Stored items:
::::::

/-- HARDWARE_RESET, RESET_RELEASED and INIT_CLEARING_FINISHED (R176). That the three fields of the model's own go
on over a reset is its choice (log entries 3, 19 and 25), as are the 0 of the receiver's count, bytes and CRC (log
entry 2) and of the field that keeps the word last read (log entry 13), the line's rest with no cell in progress,
where R3 and R176 say only what holds if it rests at 1 (log entry 14), and the empty queue of commands (log entry
8); and that NOTIFY is cleared with the other flags is its reading (log entry 26).

First the hardware-reset values, piece by piece (R65, R89, R175, R176, R191). -/
def Obligations.HardwareResetAndInit : Prop :=
  (State.reset =
      { engine := .init, resetAsserted := true
        line :=
          { tx := none, idleRun := 0, rest := .resting, cell := none, rx := Receiver.reset, streak := 0
            freeIndex := 0 }
        cycle := CycleUnit.reset
        settings :=
          { bitRate := 0, period := 10000, guard := 32, missLimit := 3, rollEnable := false
            rollInterval := 1, rollWindow := 128, notifyThreshold := 1 }
        context := none, lateWatch := none, lateFrame := none
        stations := Vector.replicate 62 Station.reset, stationSelect := 1
        schedule :=
          { page0 := Vector.replicate 32 Slot.reset, page1 := Vector.replicate 32 Slot.reset, active := .zero
            swapPending := false, hold := 0, status := Vector.replicate 32 none, select := 0, view := .edit }
        exmem := [], exmemAddr := 0, ringU := RingUnit.reset, ringN := RingUnit.reset, requests := []
        orderIndex := 0, queue := { entries := [], overflow := 0 }
        host :=
          { intPending := 0, intEnable := 0, windowStatus := 0
            commandStatus := { code := 0, arg := 0, decision := .none, detail := 0, index := 0 }
            readData := 0 }
        pending := [] })
    ∧ Receiver.reset =
      { state := .idle, count := 0, crc := 0, addressKind := 0, control := 0, length := 0, staging := []
        checkHigh := 0 }
    ∧ CycleUnit.reset =
      { clock := 0, number := 65535, oldNumber := none, lateMarks := 0, phase := .mark, want := none
        walk := some 0, owed := false, rollPointer := 1, rollDone := false }
    ∧ Station.reset =
      { state := .absent, identity := none, nextTag := 0, missCount := 0, window := 64, alertMask := 0x2FF
        sticky := 0, search := true }
    ∧ Slot.reset =
      { enable := false, station := 0, function := 0, outOffset := 0, outLength := 0, inOffset := 0
        inCapacity := 0, rate := 0, phase := 0, report := .never }
    ∧ RingUnit.reset =
      { state := .off, reason := .none, base := 0, length := 4, head := 0, pending := 0, stage := .none
        current := none, postRefused := false }
    ∧ (∀ s : State, exec .hardwareReset s = .next
      { State.reset with
        line := { LineUnit.reset with freeIndex := s.line.freeIndex }, orderIndex := s.orderIndex,
        pending := s.pending })
    ∧ (∀ s : State, s.engine = .init → s.resetAsserted = true →
      exec .resetReleased s = .next { s with resetAsserted := false })
    ∧ ∀ s : State, s.engine = .init → s.resetAsserted = false →
      ∃ t, exec .initClearingFinished s = .next t ∧ t.engine = .halted
        ∧ (∀ a, t.exmem.byteAt a = 0)
        ∧ (∀ i : Fin 32, t.schedule.page0[i] = Slot.reset ∧ t.schedule.page1[i] = Slot.reset)
        ∧ { t with engine := s.engine, exmem := s.exmem, schedule := s.schedule } = s
        ∧ { t.schedule with page0 := s.schedule.page0, page1 := s.schedule.page1 } = s.schedule

/-- In INIT every write is ignored, and the read of EXMEM_DATA returns 0 and advances nothing (R176,
R108).
The word a read of EXMEM_DATA hands over stands in a field of the model's own (log entry 13). -/
def Obligations.InitIgnoresTheHost : Prop :=
  ∀ (c : Instr) (s : State), hostCommand c = true → c.wellFormed = true → s.engine = .init →
    (c ≠ .exmemDataRead → exec c s = .next s)
      ∧ exec .exmemDataRead s = .next { s with host := { s.host with readData := 0 } }
      ∧ ∀ offset, s.read offset = 0

/-! ### Events of the line -/

/-- START_BIT and LINE_QUIET, and a bad cell, after which no start bit is recognised while the line is held at 0,
each with the whole line as it leaves it (R2, R3, R14, R17, R19). What the line's rest is after a bad cell or a
cut, and that the event takes the time up to its moment with it, are the model's choices (log entries 3, 4 and 22),
as is that a START_BIT within a transmission or a cell changes nothing (log entry 7).

The passing of bit times with no event in them: a transmission has sent that many more bits, a cell in progress is
so much older, a resting line's idle run grows up to 24, the cycle's clock and a want run on and a window's expiry
draws nearer, the want and the expiry held as counts of bit times (log entry 9); in INIT nothing passes (R1, R2,
R3, R21, R27, R42). Whether a line held at 0 has come to rest, and for how long, is a free value (log entry 3). On
an empty queue the step takes an event that is due, whichever the model's order puts first, or, with none due, lets
one bit time pass, but for a cell's end, which waits for its command (log entries 1 and 5). -/
def Obligations.StartBitAndLineQuiet : Prop :=
  (∀ s : State,
      s.engine = .init ∨ s.line.tx ≠ none ∨ s.line.cell ≠ none ∨ s.line.rest = .heldAfterBadCell →
      exec .startBit s = .next s)
    ∧ (∀ (s : State) (k : Nat),
      (k = 0 ∨ s.engine = .init → s.elapse k = s)
      ∧ (0 < k → s.engine ≠ .init →
        (∀ x, s.line.tx = some x →
            (s.elapse k).line = { s.line with tx := some { x with sent := x.sent + k } })
        ∧ (∀ age, s.line.tx = none → s.line.cell = some age →
            (s.elapse k).line = { s.line with cell := some (age + k) })
        ∧ (s.line.tx = none → s.line.cell = none → s.line.rest = .resting →
            (s.elapse k).line = { s.line with idleRun := min 24 (s.line.idleRun + k) })
        ∧ (s.line.tx = none → s.line.cell = none → s.line.rest ≠ .resting →
            ∃ rested, rested ≤ k ∧ (s.elapse k).line = { s.line with
              freeIndex := s.line.freeIndex + 1
              rest := if rested = 0 then s.line.rest else .resting
              idleRun := if rested = 0 then s.line.idleRun else min 24 rested })
        ∧ (s.elapse k).cycle = s.cycle.ranOn s.engine k
        ∧ (s.elapse k).context = s.context.map (fun e =>
            { e with expiry := e.expiry.map fun left => left - (k : Int) })
        ∧ { s.elapse k with line := s.line, cycle := s.cycle, context := s.context } = s))
    ∧ (∀ (s : State) (due : Instr → Prop), s.pending = [] →
      (∀ c, due c ↔
        c = .transmissionComplete ∧ (∃ x, s.line.tx = some x ∧ 10 * x.frame.length ≤ x.sent)
        ∨ c = .gapLimitExpiry ∧ s.gapRuns = true ∧ 20 ≤ s.line.idleRun
        ∨ c = .lineQuiet ∧ s.engine ≠ .init ∧ s.line.tx = none ∧ s.line.cell = none ∧ s.line.idleRun = 24
            ∧ s.line.rx.state = .abandoning
        ∨ c = .windowExpiry ∧ s.windowLeft? = some 0
        ∨ c = .markDue ∧ s.dueRuns = true ∧ s.settings.period ≤ s.cycle.clock
        ∨ c = .markBegin ∧ s.markCanBegin = true
        ∨ c = .quietWaitLimit ∧ s.engine ∈ [.starting, .running]
            ∧ (∃ w, s.cycle.want = some w ∧ s.settings.period ≤ w.age)
        ∨ c = .retryOpportunity ∧ s.retryCanRun = true
        ∨ c = .slotOpportunity ∧ s.slotCanRun = true
        ∨ c = .owedSelection ∧ s.selectionCanRun = true) →
      ((∃ c, due c) → ∃ c, due c ∧ step s = exec c s)
      ∧ ((∀ c, ¬ due c) →
        ((∃ age, s.line.cell = some age ∧ 10 ≤ age) → step s = .next s)
        ∧ ((∀ age, s.line.cell = some age → age < 10) → step s = .next (s.elapse 1))))
    ∧ (∀ s : State, s.engine ≠ .init → s.line.tx = none → s.line.cell = none →
      s.line.rest ≠ .heldAfterBadCell →
      exec .startBit s = .next
        { s with line := { s.line with idleRun := 0, rest := .resting, cell := some 0 } })
    ∧ (∀ s : State, s.engine ≠ .init → s.line.tx = none → s.line.cell = none → s.line.rx.state ≠ .inFrame →
      ∃ t, exec .lineQuiet s = .next t ∧ t.line.idleRun = 24 ∧ t.line.rest = .resting
        ∧ t.line.rx = { s.line.rx with state := .idle }
        ∧ t.line = { s.line with
            idleRun := 24, rest := .resting, rx := { s.line.rx with state := .idle }
            freeIndex :=
              if s.line.rest = .resting ∨ 24 ≤ s.line.idleRun then s.line.freeIndex
              else s.line.freeIndex + 1 }
        ∧ t.cycle = s.cycle.ranOn s.engine (24 - s.line.idleRun)
        ∧ { t with line := s.line, cycle := s.cycle, context := s.context } = s
        ∧ t.context = s.context.map fun e =>
            { e with expiry := e.expiry.map fun left => left - ((24 - s.line.idleRun : Nat) : Int) })
    ∧ ∀ (s : State) (age : Nat), s.engine ≠ .init → s.line.tx = none → s.line.cell = some age →
      ∃ t, exec (.cellArrival .bad) s = .next t ∧ t.line.cell = none ∧ t.line.idleRun = 0
        ∧ t.line.rest = .heldAfterBadCell ∧ exec .startBit t = .next t
        ∧ t.line = { s.line with
            cell := none, idleRun := 0, rest := .heldAfterBadCell
            rx := { s.line.rx with
              state :=
                if t.engine ≠ s.engine then .idle
                else if s.engine ≠ .halted ∧ s.line.rx.state = .inFrame then .abandoning
                else s.line.rx.state } }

::::::

Bring together all lines in the records where the word "nothing" is found.

/-- In INIT every write is ignored, and the read of EXMEM_DATA returns 0 and advances nothing (R176,
as is that a START_BIT within a transmission or a cell changes nothing (log entry 7).
draws nearer, the want and the expiry held as counts of bit times (log entry 9); in INIT nothing passes (R1, R2,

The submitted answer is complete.